For additional information see Wikipedia, Ceph (software)
User Object Access Entries
Access to object storage via S3 requires a Access Key and a Secret Key just as with Amazon S3 storage. Each User Object Access Entry is an Access Key + Secret Key pair which is associated with a Ceph Cluster and Object Storage Group. You must allocate at least one User Object Access Entry to read/write buckets and objects to an Object Storage Group via the Ceph S3 Gateway.
Ceph CRUSH Maps and Resource Domains
Ceph supports the ability to organize placement groups, which provide data mirroring across OSDs, so that high-availability and fault-tolerance can be maintained even in the event of a rack or site outage.
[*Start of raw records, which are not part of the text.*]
/-- A bit of STATUS: the flags whose position it is (10_state.md R15). -/
theorem statusWord_getLsbD (s : State) {b : Nat} (hb : b < 32) :
    (statusWord s).getLsbD b = true ↔
      (b = s.cfg.stInEmptyBit ∧ inEmpty s = true) ∨ (b = s.cfg.stInFullBit ∧ inFull s = true)
        ∨ (b = s.cfg.stInCopyingBit ∧ s.inBusy = true) ∨ (b = s.cfg.stOutEmptyBit ∧ outEmpty s = true)
        ∨ (b = s.cfg.stOutFullBit ∧ outFull s = true) ∨ (b = s.cfg.stOutCopyingBit ∧ s.outBusy = true) := by
  simp only [statusWord, BitVec.getLsbD_or, flagAt_getLsbD _ _ _ hb, Bool.or_eq_true, Bool.and_eq_true,
    decide_eq_true_eq, or_assoc, and_comm]

/-- Settles O10: the flags are computed from the FIFOs and the engines at the read. -/
theorem readStatusReturnsFlags : Obligations.ReadStatusReturnsFlags := by
  intro s
  obtain ⟨block, inputs⟩ := sameBlock_answer s s.draws (.data 4 (statusWord s))
  refine ⟨decodeBus_rdStatus, _, _, exec_rdStatus s, rfl, block, inputs, fun b hb => ?_⟩
  rw [statusWord_getLsbD s hb]
  simp only [inEmpty, inFull, outEmpty, outFull, beq_iff_eq, List.length_eq_zero_iff]

/-- A bit of a count in its field (10_state.md R16). -/
theorem countField_getLsbD (x : Count) (shift : Nat) {b : Nat} (hb : b < 32) :
    (x.setWidth 32 <<< shift).getLsbD b = true ↔ shift ≤ b ∧ x.getLsbD (b - shift) = true := by
  simp [hb]

/-- Settles O11: the two counts, each shifted to its field. -/
theorem readXferStatusReturnsCounts : Obligations.ReadXferStatusReturnsCounts := by
  intro s
  obtain ⟨block, inputs⟩ := sameBlock_answer s s.draws (.data 4 (xferWord s))
  refine ⟨decodeBus_rdXfer, _, _, exec_rdXferStatus s, rfl, block, inputs, fun b hb => ?_⟩
  rw [xferWord, BitVec.getLsbD_or, Bool.or_eq_true, countField_getLsbD _ _ hb, countField_getLsbD _ _ hb, or_comm]

/-- Settles O16: the write is answered, and nothing else happens. -/
theorem readOnlyWritesIgnored : Obligations.ReadOnlyWritesIgnored := by
  intro s v
  obtain ⟨block, inputs⟩ := sameBlock_answer s s.draws .done
  refine ⟨fun hc => ⟨AccessRow.status.decodeBus_wrWord hc v, AccessRow.xferStatus.decodeBus_wrWord hc v⟩, ?_⟩
  intro i hi
  simp only [List.mem_cons, List.not_mem_nil, or_false] at hi
  obtain rfl | rfl := hi <;> exact ⟨_, rfl, rfl, block, inputs⟩

/-! ### User registers (40_register_access.md R88, R89) -/

/-- Settles O12: the stored word of a written register, a draw otherwise. -/
theorem readUserReturnsStored : Obligations.ReadUserReturnsStored := by
  intro s k
  obtain ⟨block, inputs⟩ := sameBlock_answer s (s.draws + 1) (.data 4 (userValue k s))
  exact ⟨(AccessRow.user s.cfg k).decodeBus_rdWord, _, _, exec_rdUser k s, rfl, userValue_written, block,
    inputs⟩

/-- A write leaves every other user register. -/
theorem writeUser_others {k m : Fin 6} (v : Word) (s : State) (hm : m ≠ k) :
    (writeUser k v s).user[m] = s.user[m] ∧ (writeUser k v s).userWritten[m] = s.userWritten[m] := by
  have apart : k.val ≠ m.val := fun h => hm (Fin.ext h.symm)
  simp [Vector.getElem_set_ne, apart]

/-- Settles O13: the two vectors at index `k` are all that is written. -/
theorem writeUserStoresWord : Obligations.WriteUserStoresWord := by
  intro s k v
  obtain ⟨written, stored⟩ := writeUser_stores k v s
  exact ⟨fun hc => (AccessRow.user s.cfg k).decodeBus_wrWord hc v, _, exec_wrUser k v s, stored, written,
    fun m hm => writeUser_others v s hm, ⟨rfl, rfl⟩, rfl, ⟨rfl, rfl⟩, ⟨rfl, rfl, rfl⟩, ⟨rfl, rfl⟩, fun _ => rfl,
    fun _ => rfl, rfl, ⟨rfl, rfl, rfl, rfl, rfl⟩, rfl⟩

/-! ### DATA_AMOUNT (40_register_access.md R94) -/

/-- The stored amount has the low `AMOUNT_W` bits of the written word. -/
theorem writeAmount_getLsbD (v : Word) (s : State) {b : Nat} (hb : b < 16) :
    (writeAmount v s).amount.getLsbD b = (decide (b < s.cfg.amountW) && v.getLsbD b) := by
  rw [writeAmount_amount, BitVec.getLsbD_ofNat, Nat.testBit_mod_two_pow]
  simp [hb, BitVec.testBit_toNat]

/-- Settles O17: `amount` is the only field written. -/
theorem writeAmountStoresLowBits : Obligations.WriteAmountStoresLowBits := by
  intro s v hc
  exact ⟨decodeBus_wrAmount hc v, _, exec_wrDataAmount v s, fun b hb => writeAmount_getLsbD v s hb, ⟨rfl, rfl⟩,
    fun _ => ⟨rfl, rfl⟩, ⟨rfl, rfl⟩, ⟨rfl, rfl, rfl⟩, ⟨rfl, rfl⟩, fun _ => rfl, fun _ => rfl, rfl,
    ⟨rfl, rfl, rfl, rfl, rfl⟩, rfl⟩

/-! ### CTRL (40_register_access.md R82, R83; 60_exceptions.md R194, R196) -/

theorem risesTo_iff (v : Word) (s : State) :
    risesTo v s = true ↔ s.ctrlTo = false ∧ v.getLsbD s.cfg.ctrlToBit = true := by
  simp [risesTo]

theorem risesFrom_iff (v : Word) (s : State) :
    risesFrom v s = true ↔ s.ctrlFrom = false ∧ v.getLsbD s.cfg.ctrlFromBit = true := by
  simp [risesFrom]

/-- A rising COPY_TO_FIFO starts the idle IN engine on an amount that fits the window. -/
theorem writeCtrl_startsIn {v : Word} {s : State} (rise : risesTo v s = true) (idle : s.inBusy = false)
    (fits : s.amount.toNat ≤ s.cfg.bufInWords) :
    (writeCtrl v s).inBusy = true ∧ (writeCtrl v s).inTarget = s.amount ∧ (writeCtrl v s).inCopied = 0 := by
  have same := writeCtrl_sameInEngine v s
  rw [if_pos rise, triggerIn, if_neg (by simpa using idle), if_neg (by simpa using fits)] at same
  exact same

/-- A rising COPY_FROM_FIFO starts the idle OUT engine. -/
theorem writeCtrl_startsOut {v : Word} {s : State} (rise : risesFrom v s = true) (idle : s.outBusy = false) :
    (writeCtrl v s).outBusy = true ∧ (writeCtrl v s).outCopied = 0 := by
  obtain ⟨u, ⟨sameBusy, -⟩, e⟩ := writeCtrl_outTrigger v s
  rw [e, if_pos rise, triggerOut, sameBusy, idle]
  exact ⟨rfl, rfl⟩

/-- The fault a rising COPY_TO_FIFO leaves. -/
theorem triggerIn_fault (s : State) :
    (triggerIn s).fault =
      if s.inBusy then some (s.fault.getD .engineRetrigger)
      else if s.cfg.bufInWords < s.amount.toNat then some (s.fault.getD .windowOverrun) else s.fault := by
  obtain ⟨busy, e⟩ | ⟨idle, tooLarge, e⟩ | ⟨idle, fits, e⟩ := triggerIn_cases s
  · simp [e, busy]
  · simp [e, idle, tooLarge]
  · simp [e, idle, Nat.not_lt.mpr fits]

/-- The fault a rising COPY_FROM_FIFO leaves. -/
theorem triggerOut_fault (s : State) :
    (triggerOut s).fault = if s.outBusy then some (s.fault.getD .engineRetrigger) else s.fault := by
  obtain ⟨busy, e⟩ | ⟨idle, e⟩ := triggerOut_cases s
  · simp [e, busy]
  · simp [e, idle]

/-- The fault the COPY_TO_FIFO bit of a CTRL write marks, if it marks one (60_exceptions.md R194, R196). -/
def faultOfTo (v : Word) (s : State) : Option FaultMark :=
  if risesTo v s then
    if s.inBusy then some .engineRetrigger
    else if s.cfg.bufInWords < s.amount.toNat then some .windowOverrun else none
  else none

/-- The fault the COPY_FROM_FIFO bit marks, if it marks one and none is marked yet (60_exceptions.md R194). -/
def faultOfFrom (v : Word) (s : State) : Option FaultMark :=
  if risesFrom v s && s.outBusy then some .engineRetrigger else none

/-- The fault a CTRL write marks where none was: COPY_TO_FIFO is judged first (60_exceptions.md R201). -/
theorem writeCtrl_fault (v : Word) {s : State} (clear : s.fault = none) :
    (writeCtrl v s).fault = (faultOfTo v s).or (faultOfFrom v s) := by
  have afterTo : (if risesTo v s then triggerIn (storeCtrl v s) else storeCtrl v s).fault = faultOfTo v s := by
    rw [faultOfTo]
    split
    · simp [triggerIn_fault, clear]
    · exact clear
  have sameOut : (if risesTo v s then triggerIn (storeCtrl v s) else storeCtrl v s).outBusy = s.outBusy := by
    split <;> simp
  rw [writeCtrl, ← afterTo, faultOfFrom]
  cases risesFrom v s with
  | false => simp
  | true =>
    rw [if_pos rfl, triggerOut_fault, sameOut, Bool.true_and]
    cases s.outBusy <;> simp [Option.or_some]

theorem faultOfTo_retrigger {v : Word} {s : State} (rise : risesTo v s = true) (busy : s.inBusy = true) :
    faultOfTo v s = some .engineRetrigger := by
  rw [faultOfTo, if_pos rise, if_pos busy]

theorem faultOfTo_overrun {v : Word} {s : State} (rise : risesTo v s = true) (idle : s.inBusy = false)
    (tooLarge : s.cfg.bufInWords < s.amount.toNat) : faultOfTo v s = some .windowOverrun := by
  rw [faultOfTo, if_pos rise, if_neg (Bool.eq_false_iff.mp idle), if_pos tooLarge]

theorem faultOfTo_none {v : Word} {s : State} (notBusy : ¬ (risesTo v s = true ∧ s.inBusy = true))
    (fits : ¬ (risesTo v s = true ∧ s.inBusy = false ∧ s.cfg.bufInWords < s.amount.toNat)) :
    faultOfTo v s = none := by
  rw [faultOfTo]
  split
  case isFalse => rfl
  case isTrue rise =>
    have idle : s.inBusy = false := Bool.eq_false_iff.mpr fun busy => notBusy ⟨rise, busy⟩
    rw [if_neg (Bool.eq_false_iff.mp idle), if_neg fun tooLarge => fits ⟨rise, idle, tooLarge⟩]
By defining failure-domains, such as a Rack of systems, a Site, or Building, a map can be created so that Placement Groups are intelligently laid out to ensure high-availability despite the outage of one or more failure-domains, depending on the level of redundancy.
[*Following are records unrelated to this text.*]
-- ==== Sys2Proof/Machine/LineCommands.lean ====
section
/-! DEFINITION. The commands of the output lines: SET_LINE, LINE_RESTART and SENSE_LINE, and the record of a table read
of LINES. -/

namespace Sys2Proof.Machine

open Sys2Proof

/-! ### SET_LINE (R101) -/

/-- The pending record after a SET_LINE: none when the settings are the effective ones (R101). -/
def Line.withPending (l : Line) (new : LineSettings) : Line :=
  { l with pending := if new = l.settings then none else some new }

def setLineAct (ws : List Word) (s : State) : Judged :=
  withParams (setLineParams ws) fun (i, new) =>
    let l := (s.line i).withPending new
    .taken (s.setLine i l) (pack [fFlag l.pending.isSome])

/-- SET_LINE (R101). -/
def setLineState (mp : Mp) (s : State) : State := s.takeCommand mp .setLine setLineAct

def execSetLine (mp : Mp) (s : State) : Host.Outcome State Fault Refusal := .next (setLineState mp s)

/-! ### LINE_RESTART (R115) -/

/-- A FAULTED line leaves FAULTED with FAULT cleared; a CODED line takes a copy of the composer's frame (R115, R128). -/
def State.restartLine (s : State) (l : Line) : Line :=
  s.enterCoded
    { l with
      state := if l.settings.mode = .off then .off else .running
      flags := { l.flags with fault := false } }

def lineRestartAct (ws : List Word) (s : State) : Judged :=
  withParams (lineRestartParams ws) fun i =>
    if (s.line i).state = .faulted then
      let l := s.restartLine (s.line i)
      .taken (s.setLine i l) (pack [fCode l.state.code])
    else .refused .state []

/-- LINE_RESTART (R115). -/
def lineRestartState (mp : Mp) (s : State) : State := s.takeCommand mp .lineRestart lineRestartAct

def execLineRestart (mp : Mp) (s : State) : Host.Outcome State Fault Refusal := .next (lineRestartState mp s)

/-! ### The status word, SENSE_LINE and the record of a table read (R116 to R118) -/

def LineFlags.fields (f : LineFlags) : List Field :=
  [fFlag f.fault, fFlag f.pulseCut, fFlag f.pulseDropped, fFlag f.markMerged, fFlag f.frameCut]

/-- The status word of a line, in the order of R116. The output is sent as a flag is, active 1 and inactive 0: 10.2 gives
both a flag's code and that of an enumeration by its place in the list, by which active would be 0, and does not say which
of them codes the output (the model's choice, log entry 38). GATED goes by the grade taken (R107; log entry 40). -/
def State.statusFields (s : State) (l : Line) : List Field :=
  [fCode l.state.code, fCode l.settings.mode.code, fFlag l.pending.isSome, fFlag l.active, fFlag (l.gatedNow s.gradeTaken)]
    ++ fOption (s.codedSlot l) 0 (fun k => [.bits 8 k])
    ++ [.bits 8 l.commitments.length] ++ l.flags.fields

def Line.countFields (l : Line) : List Field := [.bits 16 l.gated, .bits 16 l.faults, .bits 32 l.emissions]

/-- Clear the latched flags apart from FAULT (R117). -/
def LineFlags.cleared (f : LineFlags) : LineFlags := { LineFlags.clear with fault := f.fault }

def senseLineAct (ws : List Word) (s : State) : Judged :=
  withParams (senseLineParams ws) fun (i, clear) =>
    let l := s.line i
    let t := if clear then s.setLine i (l.setFlags l.flags.cleared) else s
    .taken t (pack (s.statusFields l ++ l.countFields))

/-- SENSE_LINE (R117). -/
def senseLineState (mp : Mp) (s : State) : State := s.takeCommand mp .senseLine senseLineAct

def execSenseLine (mp : Mp) (s : State) : Host.Outcome State Fault Refusal := .next (senseLineState mp s)

def LineSettings.fields (x : LineSettings) : List Field :=
  [fCode x.mode.code, fCode x.polarity.code, .bits 16 x.compensation, .bits 16 x.period, .bits 32 x.width]
    ++ fOption x.gate 0 (fun g => [fCode g.val])

def commitmentShape : Commitment := ⟨0, 0, 0, 0⟩

/-- The record of a table read of LINES (R118). -/
def State.lineRecord (s : State) (i : LineId) : List Field :=
  let l := s.line i
  fCode i.val :: l.settings.fields
    ++ fOption l.pending LineSettings.powerOn LineSettings.fields
    ++ s.statusFields l ++ l.countFields
    ++ fOption l.commitments.head? commitmentShape (fun c => [fInstant c.start, fInstant c.ends])

end Sys2Proof.Machine
end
This intelligent map is called the Ceph CRUSH map, standing for Controlled, Scalable, Decentralized Placement of Replicated Data, and it defines how to mirror data in the Ceph cluster to ensure optimal performance and availability.
Creating CRUSH maps manually can be a complex process, so QuantaStor creates and configures CRUSH maps automatically, saving a large degree of administrative overhead. To facilitate automatic CRUSH map management, detail regarding where each QuantaStor system is deployed must be provided. This is done by creating a tree of Resource Domains via the WebUI (or via CLI/REST APIs) to organize the systems in a given QuantaStor Grid into Racks, Sites, and Buildings. QuantaStor uses this information to automatically generate an optimal CRUSH map when pools are provisioned, ensuring optimal performance and high-availability.
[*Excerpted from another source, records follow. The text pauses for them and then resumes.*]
-- ==== Sys2Proof/Certificates/Slice0/Obligations.lean ====
section
/-! DEFINITION. The statements for the provers. Every statement about a command gives the whole next state, or names what
of it is given; the words of a result are those that `pack` makes of the fields listed. -/

namespace Sys2Proof.Machine

/-- The timescale with its remainder, as one number of units of 2^-32 ns divided by 10^12. -/
abbrev TimescaleUnit.fine (ts : TimescaleUnit) : Nat :=
  (ts.time.toNs * Config.fracRange + ts.time.frac) * Config.pptOne + ts.rem

/-- The number at which the timescale returns to 0 (R1). -/
abbrev fineRange : Nat := Config.nsRange * Config.fracRange * Config.pptOne

/-- The engine states in which a master may move the timescale. -/
abbrev EngineState.free (st : EngineState) : Prop := st = .freerun ∨ st = .holdover ∨ st = .pinned

/-- SET_LEAP, CLEAR_LEAP and SET_UTC_OFFSET are refused STATE here (R24, R25). -/
abbrev State.leapRefused (s : State) : Prop :=
  (s.engine.state.follows ∧ ∃ r ∈ s.engine.selection, (s.ref r).settings.kind = .receiver ∨ (s.ref r).settings.kind = .link) ∨
    ∃ r ∈ s.ts.leap, r.phase = .inserting

/-- A command waits that `row` numbers with its count right, the claim apart. -/
abbrev State.slotHas (s : State) (mp : Mp) (row : CommandRow) (ws : List Word) : Prop :=
  s.resetHeld = false ∧ (s.port mp).slot = some ⟨row.number, row.words, ws⟩

/-! ### Words of the statements -/

/-- A record that enters OFF, SEEKING or HELD_OFF: all its dynamic state but the counters and the latest measurement is
cleared (R29). -/
abbrev Reference.entering (x : Reference) (st : RefState) : Reference :=
  { x with
    state := st
    latch := none
    lastEdge := none
    goodRun := 0
    comparison := none
    missingRun := 0
    badRun := 0
    phaseRun := 0
    disagree := false
    holdOffExpiry := none
    settleExpiry := none
    gather := .hunting }

/-- The disqualification of reference `r` whose record is `x`: HELD_OFF with its expiry, counted, REF_CHANGED, and the
engine re-evaluates (R44, R54). -/
abbrev State.putsAside (s : State) (r : RefId) (x : Reference) : State :=
  ((s.setRef r
    { x.entering .heldOff with
      holdOffExpiry := some (s.run + x.settings.holdOff * 1000)
      disqualified := sat16 x.disqualified }).post .refChanged).reevaluate

/-- A record with a completed measurement: the latch emptied and the latest measurement record written (R38, R40). -/
abbrev Reference.completed (x : Reference) (run : Nat) (c : Capture) (offset : Int) (accuracy : Nat)
    (m : Option Message) : Reference :=
  { x with
    latch := none
    settleExpiry := none
    latest := some ⟨run, c.value, c.tick, offset, accuracy, m⟩ }

/-- `o` is what a fit measurement of `offset` makes in QUALIFYING, the record `y` holding it already: good when the
comparison offset is absent or within the phase limit, and USABLE at the qualify count (R41, R42). -/
abbrev State.qualifiesWith (s : State) (r : RefId) (y : Reference) (offset : Int)
    (o : Host.Outcome State Fault Refusal) : Prop :=
  let good := ∀ c ∈ y.comparison, (offset - c).natAbs ≤ y.settings.phaseLimit
  let z := { y with goodRun := y.goodRun + 1, comparison := some offset }
  (¬ good → o = .next (s.setRef r { y with goodRun := 0, comparison := some offset })) ∧
  (good → y.goodRun + 1 < y.settings.qualifyCount → o = .next (s.setRef r z)) ∧
  (good → y.settings.qualifyCount ≤ y.goodRun + 1 →
    o = .next ((s.setRef r
      { z with
        state := .usable
        missingRun := 0
        badRun := 0
        phaseRun := 0
        disagree := false }).post .refChanged).reevaluate)

/-- `o` is what a fit measurement makes in USABLE, the record `y` holding it already: the phase-exceed check, DISAGREE
with REF_CHANGED at its change, and the hand-over to the engine (R43, R46). -/
abbrev State.usesWith (s : State) (r : RefId) (y : Reference) (offset : Int) (accuracy : Nat) (m : Option Message)
    (o : Host.Outcome State Fault Refusal) : Prop :=
  let locked := s.engine.state = .locked
  let exceeds := y.settings.phaseLimit < offset.natAbs
  let run := if locked ∧ s.engine.selection = some r ∧ exceeds then upTo3 y.phaseRun else 0
  let flag := decide (locked ∧ s.engine.selection ≠ some r ∧ exceeds)
  let t := s.setRef r { y with phaseRun := run, disagree := flag }
  (run = 3 → o = .next (s.putsAside r { y with phaseRun := 3 })) ∧
  (run ≠ 3 →
    o = .next ((if flag = y.disagree then t else t.post .refChanged).useMeasurement r offset accuracy m))

/-- The engine with its last-measurement record written (R58). -/
abbrev State.recordMeasurement (s : State) (x : LastMeasurement) : State :=
  { s with engine := { s.engine with lastMeasurement := some x } }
Custom CRUSH map changes can still be made to adjust the map after the pool(s) are created and OSNEXUS provides consulting services to meet special requirements. Resource Domains are a QuantaStor construct so you will not find mention of them in general Ceph documentation, but they map closely to the CRUSH bucket hierarchy.
For additional information see, CRUSH MAPS
Setting up Scale-out Object Storage with Ceph
Requirements Before Getting Started
To achieve quorum a minimum of three systems are required. The storage provided by the system can be SAS or SATA HDD or SSDs but a minimum of 1x SSD is required for use as a journal (write log) device in each system.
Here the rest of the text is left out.